The Londesborough Arms is a historic building in the town centre of Tadcaster, in North Yorkshire, in England.

By the Georgian period, The White Horse on Bridge Street was Tadcaster's most important coaching inn. With the construction of the railways, the trade of the inns fell, and in 1841 the inn closed, and was converted into three houses. In 1855, Albert Denison, 1st Baron Londesborough, wished to establish a hotel in the town, to put up his guests. He purchased the property, recombining the houses to create the Londesborough Arms hotel.

From 1875 to 1877, the town's Anglican services were held in the hotel, while St Mary's Church was being rebuilt. The hotel remained open until 1976, when it was purchased by Samuel Smith Old Brewery. The building was combined with the neighbouring Old Town Hall, and converted into offices for the brewery. In 1985, it was Grade II listed.

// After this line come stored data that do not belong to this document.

-- ==== Sys2Proof/Laws/Assembler.lean ====
section
/-! SUPPORT. What the assembler gives has an encoding: no line becomes the bytes of another command. -/

namespace Sys2Proof.Machine

/-- Every command of an assembled line is well-formed (30_encoding.md R92). -/
theorem wellFormed_of_assembleLine {c : Config} {text : List Char} {is : List Instr}
    (h : assembleLine c text = some is) {i : Instr} (hi : i ∈ is) : i.wellFormed = true := by
  unfold assembleLine at h
  split at h
  · cases h
    cases hi
  · exact List.all_eq_true.1 (Option.filter_eq_some_iff.1 h).2 i hi
  · cases h

end Sys2Proof.Machine
end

The building is late 18th century, with 19th-century alterations. It is built of brick, with stone dressings and a slate roof. It has three storeys and is three bays wide, with a central entrance. It has double doors, below a fanlight, with a frieze and cornice, and the brewery logo in wrought iron above. The outer bays are canted, and there are chimney stacks at each end of the building. Inside, there is a central hallway with an 18th-century staircase, and two ground floor rooms have elaborate 19th-century mouldings.